Song W, Thomas T & Edwards RJ (2019) Complete genome sequences of pooled genomic DNA from 10 marine bacteria using PacBio long-read sequencing. Marine Genomics in press DOI: 10.1016/j.margen.2019.05.002
High-quality, completed genomes are important to understand the functions of marine bacteria. PacBio sequencing technology provides a powerful way to obtain high-quality completed genomes. However individual library production is currently still costly, limiting the utility of the PacBio system for high-throughput genomics. Here we investigate how to generate high-quality genomes from pooled marine bacterial genomes.

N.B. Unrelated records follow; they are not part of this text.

/-- The sectors that a range covers whole. -/
def wholeSectors (line a n : Nat) : BitVec 4 :=
  BitVec.ofNat 4 ((List.range 4).foldl (fun x i => if a ≤ line + 32 * i ∧ line + 32 * i + 32 ≤ a + n then x + 2 ^ i else x) 0)

/-- Room for a line in its set (R73): the line is resident already, or a way is found for it; none when every ordinary way is
pinned. -/
def State.l2Alloc (s : State) (line : Nat) : Option State :=
  match s.l2Line line with
  | some _ => some s
  | none =>
    let (slice, set) := s.homeSlot line
    let low := s.partitionWays slice
    let here := s.l2.filter (fun l => l.slice == slice && l.set == set)
    let pinned := fun w => here.any (fun l => l.way == w && l.pins > 0)
    let ways := (List.range 16).filter (fun w => low ≤ w)
    let put := fun (s : State) (w : Nat) => { s with l2 := s.l2 ++ [⟨line, slice, set, w, 0, 0, 0, none, false⟩] }
    match ways.find? (fun w => !here.any (fun l => l.way == w)) with
    | some w => some (put s w)
    | none =>
      if ways.all pinned then none
      else
        let w := plruVictim (s.plruBits slice set) (fun w => decide (low ≤ w) && decide (w < 16) && !pinned w) 4 1 0
        match here.find? (fun l => l.way == w) with
        | some l => some (put (s.l2Evict l) w)
        | none => some (put s w)

/-- An access to a line of device or host memory recorded in the L2 (R72): sectors filled, with the sideband of R30, and the
sectors written dirty. -/
def State.l2Access (s : State) (line a n : Nat) (write : Bool) : Option State :=
  match s.l2Alloc line with
  | none => none
  | some s1 =>
    match s1.l2Line line with
    | none => some s1
    | some l =>
      let bits := sectorBits line a n
      let filled := (bits &&& ~~~l.valid) &&& ~~~(if write then wholeSectors line a n else 0)
      let (s2, sb) := if filled != 0 && l.sideband.isNone then s1.attach line else (s1, l.sideband)
      let s3 := { s2 with l2 := s2.l2.map (fun (x : L2Line) =>
        if x.line == line then
          { x with valid := x.valid ||| bits, dirty := if write then x.dirty ||| bits else x.dirty, sideband := sb }
        else x) }
      some (s3.plruUse l.slice l.set 4 l.way)

/-- The charges of an access to bytes at their home (R402): for every 64 bytes of a vault; for every sector of the L2, with a GDDR7
sector for each device sector that the L2 does not hold and a write does not cover. -/
def State.payHome (s : State) (a n : Nat) (write : Bool) : State :=
  if isVault a then s.pay (chargeVault * ((n + 63) / 64))
  else
    s.pay ((linesOf a n).foldl (fun k l =>
      let bits := sectorBits l a n
      let held := match s.l2Line l with | some x => x.valid | none => 0
      let fetched := if isDevice a then bits &&& ~~~held &&& ~~~(if write then wholeSectors l a n else 0) else 0
      k + chargeSector * popCount bits + chargeDram * popCount fetched) 0)

/-- A sector of a range that the L2 does not hold: the access goes to the device. -/
def State.l2Miss (s : State) (a n : Nat) : Option Nat :=
  (linesOf a n).findSome? (fun l =>
    let held := match s.l2Line l with | some x => x.valid | none => 0
    ((List.range 4).find? (fun i => (sectorBits l a n &&& ~~~held).getLsbD i)).map (fun i => l + 32 * i))

/-- An access that cannot be performed in the step at hand: the step is undone, and made again later (`State.stalled`). -/
def State.stall (s : State) (line : Nat) : State := { s with stalled := line :: s.stalled }

/-- An access to a die whose warm reset failed is an uncorrectable error, for the context that makes it: no data is delivered and no line
filled, since the step is undone (R24, R466). -/
def State.loseSector (s : State) (a n : Nat) : State :=
  if s.deadDies.isEmpty || !isDevice a || !s.deadDies.contains (dieOf a) then s
  else
    match s.l2Miss a n with
    | some x =>
      { s with
        lost := s.lost ++ [(dieOf a, offOf x, match s.payer with | some (ctx, _) => ctx | none => 0xFFF)]
        stalled := lineOf x :: s.stalled }
    | none => s

/-- The context that a vault byte's allocation names (R90, R93); none where no allocation holds the byte. -/
def State.vaultOwner (s : State) (a : Nat) : BitVec 12 :=
  let q := (a - Config.vaultBase) / Config.vaultSize
  let u := (a - Config.vaultBase) % Config.vaultSize / 65536
  match ((List.range 32).map (fun k => s.reg (.vat (BitVec.ofNat 2 (q / 16)) (BitVec.ofNat 4 q) (BitVec.ofNat 5 k)))).find? (fun e =>
      e.getLsbD 31 && decide (field e 7 0 ≤ u) && decide (u < field e 7 0 + field e 16 8)) with
  | some e => BitVec.ofNat 12 (field e 28 17)
  | none => 0xFFF

/-- The code of the vault words that an access reads or merges into (R93): a corrected bit only counts; an uncorrectable word delivers no data,
and is an error of the context that owns it. A word written whole has a new code. -/
def State.vaultCode (s : State) (a n : Nat) (write : Bool) : State :=
  if s.vaultUpsets.isEmpty || !isVault a then s
  else
    let covered := fun (w : Nat) => write && decide (a ≤ w) && decide (w + 32 ≤ a + n)
    let met := s.vaultUpsets.filter (fun (u : Nat × Bool) => overlaps u.1 32 a n && !covered u.1)
    let bad := met.filter (fun u => u.2)
    { s with
      vaultUpsets := s.vaultUpsets.filter (fun (u : Nat × Bool) => !covered u.1)
      records := { s.records with vaultcorr := (met.filter (fun u => !u.2)).foldl (fun x _ => bumpRec x) s.records.vaultcorr }
      lostVault := s.lostVault ++ bad.map (fun u => s.vaultOwner u.1)
      stalled := bad.map (fun u => u.1) ++ s.stalled }

/-- The warm reset of a die has stopped it: its quarter holds no page slot (R65, R466). -/
def State.dieStopped (s : State) (d : Die) : Bool := s.dieReset == some d && !s.slots.any (fun p => p.die == d)

/-- An access to a range waits at its home, since its die is stopped for a warm reset (R466). -/
def State.waitsReset (s : State) (a n : Nat) : Bool := isDevice a && s.dieStopped (dieOf a) && (s.l2Miss a n).isSome

/-- An access waits for a die that is stopped (R466). -/
def State.stallReset (s : State) (a n : Nat) : State := if s.waitsReset a n then s.stall (lineOf a) else s

/-- An access to the lines of a range charged and recorded. One that meets an uncorrectable error (R24, R93), a stopped die (R466) or a set with
every ordinary way pinned (R73) is not performed in this step. -/
def State.l2Touch (s0 : State) (a n : Nat) (write : Bool) : State :=
  let s := (((s0.loseSector a n).vaultCode a n write).stallReset a n).payHome a n write
  if isDevice a || isHost a then (linesOf a n).foldl (fun s l => (s.l2Access l a n write).getD (s.stall l)) s else s

/-- Every line of the range can be given a way now (R73), and none waits for a die that is reset (R466). -/
def State.l2Ready (s : State) (a n : Nat) : Bool :=
  !(isDevice a || isHost a) || ((linesOf a n).all (fun l => (s.l2Alloc l).isSome) && !s.waitsReset a n)

/-- The way is one that a raise of UBPART.PAGES under way takes (R76). -/
def State.wayTaken (s : State) (l : L2Line) : Bool :=
  s.resizes.any (fun (e : Die × Nat) => l.slice / 4 == s.phys e.1 && decide (l.way < (e.2 + 255) / 256))

/-- A pin asked for (R74): granted when the line is resident, its count below 63, and an unpinned ordinary way remains; not in a way that a
waiting raise of the partition takes (R76). The L2's lines are those of device and host memory; a line of an unbacked page, which no replacement
evicts (R61), takes no pin and is copy-pinned (R75; DESIGN CHOICE, log entry 61). -/
def State.pin (s : State) (line : Nat) : Option State :=
  match s.l2Line line with
  | none => none
  | some l =>
    let low := s.partitionWays l.slice
    let here := s.l2.filter (fun x => x.slice == l.slice && x.set == l.set)
    let busy := (here.filter (fun x => x.pins > 0 || x.line == line)).length
    if l.pins < 63 && busy < 16 - low && !s.wayTaken l then
      some { s with l2 := s.l2.map (fun x => if x.line == line then { x with pins := x.pins + 1 } else x) }
    else none

/-! ### Unbacked page slots (R58 to R62) -/

/-- The slot of a page. -/
def State.slotAt (s : State) (d : Die) (ctx : BitVec 12) (vpn : BitVec 41) : Option PageSlot :=
  s.slots.find? (fun p => p.die == d && p.ctx == ctx && p.vpn == vpn)

/-- USED of a context's reservation, and FREE of the quarter, after `n` slots are taken or given back (R59). -/
def State.countSlots (s : State) (d : Die) (ctx : BitVec 12) : State :=
  let all := (s.slots.filter (fun p => p.die == d)).length
  let mine := (s.slots.filter (fun p => p.die == d && p.ctx == ctx)).length
  let s1 := s.setRegField (.ubpart d) 11 0 (field (s.reg (.ubpart d)) 27 16 - all)
  match s.slotOf ctx with
  | some k => s1.setRegField (.ubrsv d k) 11 0 mine
  | none => s1

/-- A slot taken in the quarter of a die under warm reset is to be emptied with the others (R65): its page waits for a frame of the lowest-numbered
other die. -/
def State.evacuate (s : State) (p : PageSlot) : State :=
  if s.dieReset == some p.die then
    { s with moves := s.moves ++ [⟨p.die, p.ctx, p.vpn,
        (([(0 : Die), 1, 2, 3].filter s.dieValid).find? (fun x => x != p.die)).getD p.die, false⟩] }
  else s

/-- The check and allocation of R62 for a write: the page has a slot, or takes one; none when USED = LIMIT. -/
def State.allocSlot (s : State) (p : PageSlot) : Option State :=
  match s.slotAt p.die p.ctx p.vpn with
  | some _ => some s
  | none =>
    let lim := match s.slotOf p.ctx with | some k => field (s.reg (.ubrsv p.die k)) 27 16 | none => 0
    let mine := (s.slots.filter (fun q => q.die == p.die && q.ctx == p.ctx)).length
    if mine < lim then some ((({ s with slots := s.slots ++ [{ p with written := 0 }] }).evacuate p).countSlots p.die p.ctx) else none

/-- The written bits of the lines a write touches (R61). -/
def State.markWritten (s : State) (a n : Nat) : State :=
  if !isPage a then s
  else
    let (d, ctx, vpn, _) := pageOf a
    { s with slots := s.slots.map (fun p =>
        if p.die == d && p.ctx == ctx && p.vpn == vpn then
          { p with written := (linesOf a n).foldl (fun m l => m ||| (1 <<< (pageOf l).2.2.2)) p.written }
        else p) }

/-- A slot given up: its lines read as zero. -/
def State.dropSlot (s : State) (p : PageSlot) : State :=
  let s1 := { s with
    mem := s.mem.zero (Config.pageAddr p.die p.ctx p.vpn) Config.pageSize
    slots := s.slots.filter (fun q => !(q.die == p.die && q.ctx == p.ctx && q.vpn == p.vpn)) }
  s1.countSlots p.die p.ctx

/-- A slot freed by a discard: the freeing counts as a write for the monitors (R66, R79). -/
def State.freeSlot (s : State) (p : PageSlot) : State :=
  (s.dropSlot p).evalMonitors (Config.pageAddr p.die p.ctx p.vpn) Config.pageSize

/-! ### Reads and writes at the home (R362, R363) -/

/-- Bytes read at their home: update-only lines are combined first. -/
def State.homeRead (s : State) (a n : Nat) : State × List Byte :=
  let s1 := (s.l2Touch a n false).combineRange a n
  (s1, s1.mem.read a n)

/-- A little-endian number read at its home. -/
def State.homeNat (s : State) (a n : Nat) : State × Nat :=
  let r := s.homeRead a n
  (r.1, leNat r.2)

/-- Bytes written at their home (R32, R61, R79, R83). -/
def State.homeWrite (s : State) (a : Nat) (data : List Byte) : State :=
  let n := data.length
  let s1 := (s.l2Touch a n true).combineRange a n
  let s2 := { s1 with mem := s1.mem.put a data }
  ((s2.scaleWrite a n).markWritten a n).evalMonitors a n

/-- A little-endian number written at its home. -/
def State.homePut (s : State) (a n x : Nat) : State := s.homeWrite a (leBytes n x)

/-- An element read and rewritten in one step at its home (R85): the old value. A write that leaves the value as it was is still a
write. -/
def State.homeUpdate (s : State) (a n : Nat) (f : Nat → Nat) : State × Nat :=
  let r := s.homeNat a n
  (r.1.homePut a n (f r.2), r.2)

/-- A compare-and-swap at the home (R51, R233): the old value. -/
def State.homeCas (s : State) (a n old new : Nat) : State × Nat := s.homeUpdate a n (fun w => if w == old then new else w)

/-- A word added to a partial copy (R82): a word whose tag or place differs makes the copy combine first. -/
def State.partialAdd (s : State) (d : Die) (a : Nat) (t : RedTag) (x : W64) : State :=
  let line := lineOf a
  let off := a - line
  let clash := match s.copyOf line d with
    | some c => c.words.any (fun w => overlaps w.off w.tag.size off t.size && !(w.off == off && w.tag == t))
    | none => false
  let s1 := if clash then (match s.copyOf line d with | some c => s.combineCopy c | none => s) else s
  let words := match s1.copyOf line d with | some c => c.words | none => []
  let old := match words.find? (fun w => w.off == off) with | some w => w.val | none => t.identity
  let rest := words.filter (fun w => w.off != off)
  { s1 with partials := ⟨line, d, rest ++ [⟨off, t, t.apply old x⟩]⟩
      :: s1.partials.filter (fun c => !(c.line == line && c.die == d)) }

Pooled genomic DNA from 10 marine bacteria were subjected to a single library production and sequenced with eight SMRT cells on the PacBio RS II sequencing platform. In total, 7.35 Gbp of long-read data was generated, which is equivalent to an approximate 168× average coverage for the input genomes. Genome assembly showed that eight genomes with average nucleotide identities (ANI) lower than 91.4% can be assembled with high-quality and completion using standard assembly algorithms (e.g. HGAP or Canu). A reference-based reads phasing step was developed and incorporated to assemble the complete genomes of the remaining two marine bacteria that had an ANI > 97% and whose initial assemblies were highly fragmented.
Ten complete high-quality genomes of marine bacteria were generated. The findings and developments made here, including the reference-based read phasing approach for the assembly of highly similar genomes, can be used in the future to design strategies to sequence pooled genomes using long-read sequencing.